GateL0RD - Sparsely Changing Latent States for Prediction and Planning in POMDPs
Christian Gumbsch, Martin V. Butz & Georg Martius
NeurIPS 2021 (26%)
Paper, Code, Twitter
TL;DR We present GateL0RD, an RNN that sparsely updates its latent states, for prediction and control with better generalization, longer memorization abilities, and explainable latent states.
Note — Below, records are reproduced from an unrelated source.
theorem State.loadConfig_lc (s : State) : s.loadConfig.lc = s.lc := by
  unfold State.loadConfig
  split <;> rfl

theorem State.cutShort_straps (s : State) : s.cutShort.straps = s.straps := by
  unfold State.cutShort
  split <;> rfl

theorem State.nextScrub_lc (s : State) : s.nextScrub.lc = s.lc := rfl

theorem State.loadLicence_lc (s : State) : s.loadLicence.lc = s.lc := rfl

theorem State.coldBlocks_lc (s : State) : s.coldBlocks.lc = LinkController.reset s.straps := rfl

theorem State.coldStart_lc (s : State) : s.coldStart.lc = LinkController.reset s.straps := by
  unfold State.coldStart State.coldLoaded
  rw [State.nextScrub_lc, State.restartInputs_lc, State.loadLicence_lc, State.loadConfig_lc, State.coldBlocks_lc, State.cutShort_straps]

theorem State.coldStart_notices (s : State) : s.coldStart.notices = [] := by simp [State.coldStart, State.coldLoaded]

theorem State.coldStart_ld (s : State) : s.coldStart.ld = s.coldLoaded.ld := by
  obtain ⟨x, hx⟩ := s.coldLoaded.restartInputs_permits
  unfold State.coldStart
  rw [hx]
  rfl

theorem State.coldStart_faultSet (s : State) (a : Nat) : s.coldStart.faultSet a = s.coldLoaded.faultSet a := by
  unfold State.faultSet
  rw [s.coldStart_ld]

theorem State.coldLoaded_array (s : State) : s.coldLoaded.ss.array = s.cutShort.ss.array := by
  show s.cutShort.coldBlocks.loadConfig.ss.array = _
  unfold State.loadConfig
  split <;> rfl

theorem State.coldBlocks_array (s : State) : s.coldBlocks.ss.array = s.ss.array := rfl

/-! ## The two loads -/

/-- A good record at a cold reset. -/
theorem State.loadConfig_some (h : readConfig s.ss.array = (.loaded, some c)) :
    s.loadConfig = { s.withConfig c with
      pu := { (s.withConfig c).pu with inputs := List.zipWith (fun (i : SafetyInput) (d : SafetyDef) =>
        { i with kind := d.kind, level := d.level, rows := d.rows }) (s.withConfig c).pu.inputs c.inputs }
      pc := { (s.withConfig c).pc with windows := c.windows }
      ld := { (s.withConfig c).ld with
        faults := (s.withConfig c).ht.ants.map fun r => if r.isSome then FaultFlag.unchecked.mask else 0 } } := by
  simp only [State.loadConfig, h]

theorem State.loadConfig_none (h : readConfig s.ss.array = (source, none)) :
    s.loadConfig = { s with ht := { s.ht with configSource := source } } := by
  simp only [State.loadConfig, h]

theorem State.coldLoaded_locked (s : State) : s.coldLoaded.ht.locked = readLock s.cutShort.ss.array := by
  rw [← s.coldLoaded_array]
  rfl

theorem State.coldLoaded_licence (s : State) : s.coldLoaded.ht.licence = (readLicence s.cutShort.ss.array).2 ∧
    s.coldLoaded.ht.licenceSource = (readLicence s.cutShort.ss.array).1 := by
  rw [← s.coldLoaded_array]
  exact ⟨rfl, rfl⟩

theorem State.coldLoaded_staging (s : State) : s.coldLoaded.ht.staging = none := by
  show s.cutShort.coldBlocks.loadConfig.ht.staging = none
  unfold State.loadConfig
  split <;> rfl

theorem State.coldLoaded_frozen (s : State) : s.coldLoaded.pc.frozen = false := by
  show s.cutShort.coldBlocks.loadConfig.pc.frozen = false
  unfold State.loadConfig
  split <;> rfl

/-- The blocks that a record at a cold reset reaches (R16, R205). -/
theorem State.coldLoaded_some (h : readConfig s.cutShort.ss.array = (.loaded, some c)) :
    s.coldLoaded.ht.params = c.params ∧ s.coldLoaded.ht.configSource = .loaded ∧ s.coldLoaded.pt.settings = c.settings ∧
    s.coldLoaded.pc.windows = c.windows ∧
    s.coldLoaded.ht.txs = cutAbove c.params.txCount c.txs ∧
    s.coldLoaded.ht.ants = (HallTables.withParams { HallTables.reset with ants := c.ants } c.params).ants ∧
    s.coldLoaded.pu.inputs = List.zipWith (fun (i : SafetyInput) (d : SafetyDef) =>
      { i with kind := d.kind, level := d.level, rows := d.rows }) s.cutShort.coldBlocks.pu.inputs c.inputs ∧
    s.coldLoaded.ld.faults = s.coldLoaded.ht.ants.map fun r => if r.isSome then FaultFlag.unchecked.mask else 0 := by
  generalize hx : s.coldLoaded = x
  have loaded := State.loadConfig_some (s := s.cutShort.coldBlocks) h
  unfold State.coldLoaded at hx
  rw [loaded] at hx
  subst hx
  exact ⟨rfl, rfl, rfl, rfl, rfl, rfl, rfl, rfl⟩

theorem State.coldLoaded_none (h : readConfig s.cutShort.ss.array = (source, none)) :
    s.coldLoaded.ht.params = HallParams.defaults ∧ s.coldLoaded.ht.configSource = source ∧
    s.coldLoaded.ht.txs = List.replicate 12 none ∧ s.coldLoaded.ht.ants = List.replicate 24 none ∧
    s.coldLoaded.pt.settings = ProtSettings.defaults ∧
    s.coldLoaded.pc.windows = List.replicate 4 { enabled := false, base := 0, exponent := 0 } ∧
    s.coldLoaded.ld.faults = List.replicate 24 0 := by
  generalize hx : s.coldLoaded = x
  have loaded := State.loadConfig_none (s := s.cutShort.coldBlocks) h
  unfold State.coldLoaded at hx
  rw [loaded] at hx
  subst hx
  exact ⟨rfl, rfl, rfl, rfl, rfl, rfl, rfl⟩

/-- The fault sets over a table of antennas hold exactly UNCHECKED for those defined (R205). -/
theorem nth_unchecked (ants : List (Option AntRecord)) (a : Nat) :
    nth (ants.map fun r => if r.isSome then FaultFlag.unchecked.mask else 0) 0 a =
      if (nth ants none a).isSome then FaultFlag.unchecked.mask else 0 := by
  unfold nth
  split
  · rfl
  · rw [List.getD_eq_getElem?_getD, List.getD_eq_getElem?_getD, List.getElem?_map]
    cases ants[a - 1]? <;> rfl

theorem State.coldLoaded_faultSet (h : readConfig s.cutShort.ss.array = (.loaded, some c)) (a : Nat) :
    s.coldLoaded.faultSet a = if (s.coldLoaded.ant a).isSome then FaultFlag.unchecked.mask else 0 := by
  obtain ⟨params, -, -, -, -, ants, -, faults⟩ := State.coldLoaded_some h
  have cut : s.coldLoaded.ant a = nth s.coldLoaded.ht.ants none a := by
    unfold State.ant
    rw [params, ants]
    split
    next => rfl
    next above => rw [HallTables.nth_withParams_ants, if_neg above]
  rw [cut, State.faultSet, faults, nth_unchecked]

theorem State.cutShort_sized (sized : s.sized) : s.cutShort.sized := (Keeps.cutShort (Keeps.refl .coldReset s) rfl).sized sized

/-- The inputs have the record's definitions. -/
theorem State.coldLoaded_inputs (h : readConfig s.cutShort.ss.array = (.loaded, some c)) (sized : s.sized) {n : Nat} (hn : n < 8) :
    ∃ d, c.inputs[n]? = some d ∧ (s.coldLoaded.input (n + 1)).Has d := by
  obtain ⟨-, -, lengths, -⟩ := readConfig_lengths h
  obtain ⟨-, ⟨-, inputs, -⟩, -⟩ := State.sized_iff.mp (State.coldBlocks_sized (State.cutShort_sized sized))
  obtain ⟨-, -, -, -, -, -, zipped, -⟩ := State.coldLoaded_some h
  have hd : c.inputs[n]? = some c.inputs[n] := List.getElem?_eq_getElem (by omega)
  have hi : s.cutShort.coldBlocks.pu.inputs[n]? = some s.cutShort.coldBlocks.pu.inputs[n] := List.getElem?_eq_getElem (by omega)
  refine ⟨_, hd, ?_⟩
  rw [State.input, zipped, nth, if_neg (by omega), Nat.add_sub_cancel, List.getD_eq_getElem?_getD, List.getElem?_zipWith, hi, hd]
  exact ⟨rfl, rfl, rfl⟩
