-- ==== Sys2Proof/Certificates/Slice0/Obligations.lean ====
section
/-! DEFINITION. The statements for the provers. `State.afterRead`, `State.afterWrite`, `State.afterBusError`, `Engine.recorded` and `Engine.started` (Safety.lean) are records written out: each says its whole frame. -/

open Sys2Proof Sys2Proof.Machine

/-- R83: the 21 register transactions, and WR ID of R82 step 4, from their selectors, whatever `wdata` is. -/
def Obligations.RegisterTransactionsDecodeFromTheirSelectors : Prop :=
  ∀ d : Word,
    decodeTxn (.ofSel 0x00F#11 d) = .ok .rdId ∧
    decodeTxn (.ofSel 0x04F#11 d) = .ok .rdCmd ∧
    decodeTxn (.ofSel 0x44F#11 d) = .ok (.wrCmd d) ∧
    decodeTxn (.ofSel 0x08F#11 d) = .ok .rdStatus ∧
    decodeTxn (.ofSel 0x48F#11 d) = .ok (.wrStatus d) ∧
    decodeTxn (.ofSel 0x0CF#11 d) = .ok .rdCfg ∧
    decodeTxn (.ofSel 0x4CF#11 d) = .ok (.wrCfg d) ∧
    decodeTxn (.ofSel 0x10F#11 d) = .ok .rdRounds ∧
    decodeTxn (.ofSel 0x50F#11 d) = .ok (.wrRounds d) ∧
    decodeTxn (.ofSel 0x20F#11 d) = .ok .rdKey0 ∧
    decodeTxn (.ofSel 0x60F#11 d) = .ok (.wrKey0 d) ∧
    decodeTxn (.ofSel 0x24F#11 d) = .ok .rdKey1 ∧
    decodeTxn (.ofSel 0x64F#11 d) = .ok (.wrKey1 d) ∧
    decodeTxn (.ofSel 0x28F#11 d) = .ok .rdKey2 ∧
    decodeTxn (.ofSel 0x68F#11 d) = .ok (.wrKey2 d) ∧
    decodeTxn (.ofSel 0x2CF#11 d) = .ok .rdKey3 ∧
    decodeTxn (.ofSel 0x6CF#11 d) = .ok (.wrKey3 d) ∧
    decodeTxn (.ofSel 0x30F#11 d) = .ok .rdData0 ∧
    decodeTxn (.ofSel 0x70F#11 d) = .ok (.wrData0 d) ∧
    decodeTxn (.ofSel 0x34F#11 d) = .ok .rdData1 ∧
    decodeTxn (.ofSel 0x74F#11 d) = .ok (.wrData1 d) ∧
    decodeTxn (.ofSel 0x40F#11 d) = .ok (.wrId d)

/-- R81: the fields of the selector, and that a transaction is its selector and its data word. -/
def Obligations.SelectorIsWeThenAddrThenBe : Prop :=
  (∀ t : Txn, t.sel.getLsbD 10 = t.we ∧ t.sel.extractLsb' 4 6 = t.addr ∧ t.sel.extractLsb' 0 4 = t.be ∧
      Txn.ofSel t.sel t.wdata = t) ∧
    ∀ (sel : BitVec 11) (d : Word), (Txn.ofSel sel d).sel = sel ∧ (Txn.ofSel sel d).wdata = d

/-- R84: the legal command words by their fields OP and RSV, and the command each stands for. -/
def Obligations.LegalCommandWordsAreThree : Prop :=
  decodeCmd 0x00000000#32 = .nop ∧ decodeCmd 0x00000001#32 = .enc ∧ decodeCmd 0x00000002#32 = .dec ∧
    ∀ c : Word,
      ((c.extractLsb' 4 28 = 0#28 ∧ (c.extractLsb' 0 4 = 0x0#4 ∨ c.extractLsb' 0 4 = 0x1#4 ∨ c.extractLsb' 0 4 = 0x2#4)) ↔
        (c = 0x00000000#32 ∨ c = 0x00000001#32 ∨ c = 0x00000002#32)) ∧
      (legalCmdWord c = true ↔ (c = 0x00000000#32 ∨ c = 0x00000001#32 ∨ c = 0x00000002#32))

/-- Every transaction is decoded, to a well-formed instruction (R82 covers every selector). -/
def Obligations.EveryTransactionDecodes : Prop :=
  ∀ t : Txn, ∃ i, decodeTxn t = .ok i ∧ i.wellFormed = true
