-- ==== Sys2Proof/Laws/Transform.lean ====
section
/-! SUPPORT. Small lemmas of the rounds: the sum a round leaves, and the rounds taken from the front. -/

namespace Sys2Proof.Machine

@[simp] theorem encRound_sum (k : Key) (r : RoundState) : (encRound k r).sum = r.sum + delta := rfl

@[simp] theorem decRound_sum (k : Key) (r : RoundState) : (decRound k r).sum = r.sum - delta := rfl

@[simp] theorem encRounds_zero (k : Key) (r : RoundState) : encRounds k 0 r = r := rfl

@[simp] theorem decRounds_zero (k : Key) (r : RoundState) : decRounds k 0 r = r := rfl

/-- The first of `m + 1` encipher rounds taken first. -/
theorem encRounds_succ_front (k : Key) (m : Nat) (r : RoundState) :
    encRounds k (m + 1) r = encRounds k m (encRound k r) := by
  induction m with
  | zero => rfl
  | succ m ih => exact congrArg (encRound k) ih

/-- The first of `m + 1` decipher rounds taken first. -/
theorem decRounds_succ_front (k : Key) (m : Nat) (r : RoundState) :
    decRounds k (m + 1) r = decRounds k m (decRound k r) := by
  induction m with
  | zero => rfl
  | succ m ih => exact congrArg (decRound k) ih

/-- One more round of the operation in flight. -/
theorem roundsOf_succ (op : Op) (k : Key) (m : Nat) (r : RoundState) :
    roundsOf op k (m + 1) r = roundOf op k (roundsOf op k m r) := by
  cases op <;> rfl

/-- The result of an operation is the block its rounds leave (R104, R107). -/
theorem transformOf_eq (op : Op) (n : Word) (v : Block) (k : Key) :
    transformOf op n v k = (roundsOf op k n.toNat { v0 := v.v0, v1 := v.v1, sum := startSum op n }).block := by
  cases op <;> rfl

end Sys2Proof.Machine
end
recurrent neural networks sparsity explainability generalization model-predictive control reinforcement learning
Abstract
A common approach to prediction and planning in partially observable domains is to use recurrent neural networks (RNNs), which ideally develop and maintain a latent memory about hidden, task-relevant factors. We hypothesize that many of these hidden factors in the physical world are constant over time, changing only sparsely. To study this hypothesis, we propose Gated L_0 Regularized Dynamics (GateL0RD), a novel recurrent architecture that incorporates the inductive bias to maintain stable, sparsely changing latent states. The bias is implemented by means of a novel internal gating function and a penalty on the L_0 norm of latent state changes. We demonstrate that GateL0RD can compete with or outperform state-of-the-art RNNs in a variety of partially observable prediction and control tasks. GateL0RD tends to encode the underlying generative factors of the environment, ignores spurious temporal dependencies, and generalizes better, improving sampling efficiency and overall performance in model-based planning and reinforcement learning tasks. Moreover, we show that the developing latent states can be easily interpreted, which is a step towards better explainability in RNNs.